■ TASK PROMPT
Lines below that include "configuration" are the answer; copy each one.

■ DATA RECORDS
-- ==== Sys2Proof/Word.lean ====
section
/-! DEFINITION. The word types of the model: a byte, a 64-bit register word, a configuration dword. -/

namespace Sys2Proof

/-- One byte. Every structure of the module is little-endian (R38). -/
abbrev Byte := BitVec 8

/-- A register of at most 64 bits. A 32-bit register keeps its upper half 0. -/
abbrev Word := BitVec 64

/-- A dword of configuration space, of an MSI-X table entry or of a Plumb image. -/
abbrev Dword := BitVec 32

end Sys2Proof
end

■ ANSWER AREA
/-! DEFINITION. The word types of the model: a byte, a 64-bit register word, a configuration dword. -/
/-- A dword of configuration space, of an MSI-X table entry or of a Plumb image. -/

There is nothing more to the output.